Among the entries, which lines carry the string "initDone"? Copy every one.
* * * * *
-- ==== Sys2Proof/Tests/Slice0.lean ====
section
/-! SUPPORT. Tests against words, tables and vectors of spec/ (the vector is named where there is one), and for every
statement with hypotheses a concrete state and operands that meet them, at boundary values where it has several
clauses. -/

namespace Sys2Proof.Tests

set_option Elab.async false

open Sys2Proof Sys2Proof.Machine

/-! ### Small states -/

/-- Initialised, with the small capacities `TRACE_CAP` = 18 and `MAXBYTES` = 4 and reception in pull mode. -/
def ready : State := { State.resetWith ⟨2, 18, 4⟩ with initDone := true, rxEn := true }

/-- `ready` with reception off. -/
def idle : State := { ready with rxEn := false }

/-- Entries 0, 1, … of a trace. -/
def traceOf (ds : List Word) : Memory 32 := Memory.writeAll [] 0 ds

/-- The 16 durations of the byte 0xA5 in V1, copied from V-L1a. -/
def d16 : List Word :=
  [1050, 350, 350, 1050, 1050, 350, 350, 1050, 350, 1050, 1050, 350, 350, 1050, 1050, 350]

/-- A V1 frame 0xA5 between two SYNC low phases, `idx` = 18, the counter one below the threshold, push mode. -/
def collected : State :=
  { ready with pushEn := true, tr := traceOf (10850 :: d16 ++ [350]), idx := 18, cnt := 1 }

/-- `s` with one command word arrived. -/
def given (s : State) (w : CmdWord) : State := { s with pending := [.command w] }

/-- Fields of the state an outcome leads to. -/
def after {α : Type} (o : Host.Outcome State Fault Refusal) (f : State → α) : Option α := (nextState o).map f

/-- An outcome that leads to a state is a next state. -/
theorem completes {o : Host.Outcome State Fault Refusal} (h : (nextState o).isSome = true) : ∃ t, o = .next t := by
  cases o with
  | next t => exact ⟨t, rfl⟩
  | fault _ => cases h
  | refused _ => cases h

/-! ### WellFormed and Config.Legal: one ill-formed term for each check -/

theorem test_illformed_init : Instr.WellFormed (.init 1) = false := by decide +kernel
theorem test_illformed_setupRx : Instr.WellFormed (.setupRx 2) = false := by decide +kernel
theorem test_illformed_stopRx : Instr.WellFormed (.stopRx 0x80000000) = false := by decide +kernel
theorem test_illformed_receive : Instr.WellFormed (.receive 1) = false := by decide +kernel
theorem test_wellformed : Instr.WellFormed (.setupRx 1) = true ∧ Instr.WellFormed (.edge 0xFFFFFFFF) = true := by decide +kernel
/-- U4, U5, U6. -/
theorem test_illegal_config :
    Config.Legal ⟨1, 256, 16⟩ = false ∧ Config.Legal ⟨4, 256, 16⟩ = false ∧ Config.Legal ⟨2, 17, 16⟩ = false ∧
    Config.Legal ⟨2, 256, 0⟩ = false ∧ Config.Legal ⟨2, 18, 1⟩ = true ∧ Config.Legal ⟨3, 256, 16⟩ = true := by decide +kernel

/-! ### Decoding: words written from `op[39:32]`, `arg[31:0]` (R70) and the opcode map (R72) -/

theorem test_decode_init : decode 0x0100000000 = .ok (.init 0) := by decide +kernel
theorem test_decode_setupRx : decode 0x0200000001 = .ok (.setupRx 1) := by decide +kernel
theorem test_decode_stopRx : decode 0x0300000000 = .ok (.stopRx 0) := by decide +kernel
theorem test_decode_edge : decode 0x04FFFF041A = .ok (.edge 4294902810) := by decide +kernel
theorem test_decode_receive : decode 0x0512345678 = .ok (.receive 0x12345678) := by decide +kernel
theorem test_decode_illegal :
    decode 0x0600000000 = .error (.illegalOpcode 6) ∧ decode 0xFF00000000 = .error (.illegalOpcode 0xFF) := by decide +kernel
theorem test_encode : encode (.setupRx 1) = 0x0200000001 ∧ encode (.edge 0xFFFF041A) = 0x04FFFF041A := by decide +kernel
theorem test_decodeTableWord :
    decodeTableWord 40 0x0400000001 = some (.edge 1) ∧ decodeTableWord 40 0x0600000000 = none ∧
    decodeTableWord 32 0x0400000001 = none := by decide +kernel
theorem test_withFetchWord_runs_first :
    after (step (State.reset.withFetchWord 40 0x0100000000)) (fun t => (t.initDone, t.rsp)) =
      some (true, some ⟨.ok, none⟩) := by decide +kernel

/-! ### Vectors of 95_test_vectors.md -/

/-- V-E8: EDGE in mode IDLE is ignored. -/
theorem test_edge_ignored :
    after (exec (.edge 777) idle) (fun t => (t.rsp, t.lastTs, t.idx)) = some (some ⟨.ok, none⟩, 0, 0) := by decide +kernel

/-- V-E10: `idx` = 5, `last_ts` = 1000, EDGE 1350. -/
theorem test_edge_short :
    after (exec (.edge 1350) { ready with idx := 5, lastTs := 1000 }) (fun t => (t.tr.read 5, t.idx, t.lastTs)) =
      some (350, 6, 1350) := by decide +kernel

/-- 44_delivery_sink.md R170: SETUP_RX push. -/
theorem test_setupRx :
    after (exec (.setupRx 1) { idle with idx := 3, cnt := 1, flen := 2 })
        (fun t => (t.rxEn, t.pushEn, t.idx, t.cnt, t.flen)) = some (true, true, 0, 0, 2) := by decide +kernel

/-- 44_delivery_sink.md R171. -/
theorem test_stopRx :
    after (exec (.stopRx 0) { collected with flen := 1 }) (fun t => (t.rxEn, t.pushEn, t.tr, t.idx, t.flen)) =
      some (false, false, [], 0, 1) := by decide +kernel

/-- V-R1: the frame 0xA5 of V1 is returned once. -/
theorem test_receive :
    after (exec (.receive 0) { idle with fb := [(0, 0xA5)], flen := 1, fproto := 1 }) (fun t => (t.rsp, t.flen)) =
      some (some ⟨.ok, some ⟨1, 1, [0xA5]⟩⟩, 0) := by decide +kernel

/-- 60_exceptions.md R204: before INIT. -/
theorem test_receive_before_init :
    after (exec (.receive 0) State.reset) (fun t => (t.rsp, t.faulted)) = some (some ⟨.errNotInit, none⟩, true) := by
  decide +kernel

/-- V-S3 and V-S4: 10651 matches 10850, 10650 does not. -/
theorem test_match_bound :
    State.isMatch { ready with tr := [(0, 10850)] } 10651 = true ∧
    State.isMatch { ready with tr := [(0, 10850)] } 10650 = false := by decide +kernel

/-- V-L1a and V-D1. -/
theorem test_decode_frame : decodeFrame 16 (traceOf (10850 :: d16)) .v1 17 = .accept [0xA5] 1 := by decide +kernel

/-- V-D6: seven bits are rejected. -/
theorem test_decode_seven_bits :
    decodeFrame 16 (traceOf (10850 :: d16)) .v1 15 = .reject ∧ decodeFrame 16 (traceOf (10850 :: d16)) .v1 16 = .reject := by
  decide +kernel

/-- V-D9: nine bits are two bytes. -/
theorem test_decode_nine_bits :
    decodeFrame 16 (traceOf (10850 :: d16 ++ [1050, 350, 700, 700])) .v1 21 = .accept [0xA5, 0x80] 2 := by
  decide +kernel

/-- V-D13: the byte buffer is full (S3). -/
theorem test_decode_buffer_full :
    decodeFrame 1 (traceOf (10850 :: d16 ++ [350, 1050])) .v1 19 = .accept [0xA5] 1 := by decide +kernel

/-- V-D20: 1050 is the excluded lower bound. -/
theorem test_decode_open_window : decodeFrame 16 (traceOf (13020 :: d16)) .v1 17 = .reject := by decide +kernel

/-- V-D4: V3 bytes 0x00, 0xFF read as V2. -/
theorem test_sweep_v3_as_v2 :
    sweepResult 16 (traceOf (7100 :: txDurations .v3 [0x00, 0xFF] 1)) 33 = some ⟨.v2, [0x00], 1⟩ := by decide +kernel

/-- The stream of R190's example: the durations of V-L1a and the SYNC symbol. -/
theorem test_txDurations : txDurations .v1 [0xA5] 1 = d16 ++ [350, 10850] := by decide +kernel

/-- V-L1b: the edge that closes the frame publishes it, with the FRAME event in push mode. -/
theorem test_edge_decodes :
    after (exec (.edge 10850) collected) (fun t => (t.fproto, t.fb, t.event, t.idx)) =
      some (1, [(0, 0xA5)], some ⟨1, 1, [0xA5]⟩, 1) := by decide +kernel

/-! ### Witnesses: the hypotheses of each statement can be met together -/

theorem ready_inv : ready.Inv where
  legal := by decide +kernel
  idx_le := by decide +kernel
  trace_zero := fun _ _ => rfl
  cnt_lt := by decide +kernel
  flen_le := by decide +kernel
  proto_valid := by decide +kernel
  rx_init := by decide +kernel
  push_rx := by decide +kernel
  tr_wf := by decide +kernel
  tr_within := by decide +kernel
  fb_wf := by decide +kernel
  fb_within := by decide +kernel

theorem witness_IllegalOpcodeAnswersErrIllegal :
    ready.cfg.Legal = true ∧ (given ready 0x0600000000).pending = .command 0x0600000000 :: [] ∧
    ¬ (1 ≤ (0x0600000000 : CmdWord).toNat / 2 ^ 32 ∧ (0x0600000000 : CmdWord).toNat / 2 ^ 32 ≤ 5) ∧
    ¬ (1 ≤ (0x00FFFFFFFF : CmdWord).toNat / 2 ^ 32 ∧ (0x00FFFFFFFF : CmdWord).toNat / 2 ^ 32 ≤ 5) :=
  ⟨by decide +kernel, rfl, by decide +kernel, by decide +kernel⟩

theorem witness_ArgumentBitsUsed :
    (3 : Word) ≠ 1 ∧ (3 : Word).getLsbD 0 = (1 : Word).getLsbD 0 ∧ ready.initDone = true ∧ ready.rxEn = true ∧
    ∃ t, exec (.edge 3) ready = .next t :=
  ⟨by decide +kernel, by decide +kernel, rfl, rfl, completes (by decide +kernel)⟩

theorem witness_StepRunsDecodedCommand :
    (given ready 0x0500000000).cfg.Legal = true ∧
    (given ready 0x0500000000).pending = .command 0x0500000000 :: [] ∧
    decode 0x0500000000 = .ok (.receive 0) := by decide +kernel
* * * * *
• _Result for this exercise_:
def ready : State := { State.resetWith ⟨2, 18, 4⟩ with initDone := true, rxEn := true }
    after (step (State.reset.withFetchWord 40 0x0100000000)) (fun t => (t.initDone, t.rsp)) =
    (3 : Word) ≠ 1 ∧ (3 : Word).getLsbD 0 = (1 : Word).getLsbD 0 ∧ ready.initDone = true ∧ ready.rxEn = true ∧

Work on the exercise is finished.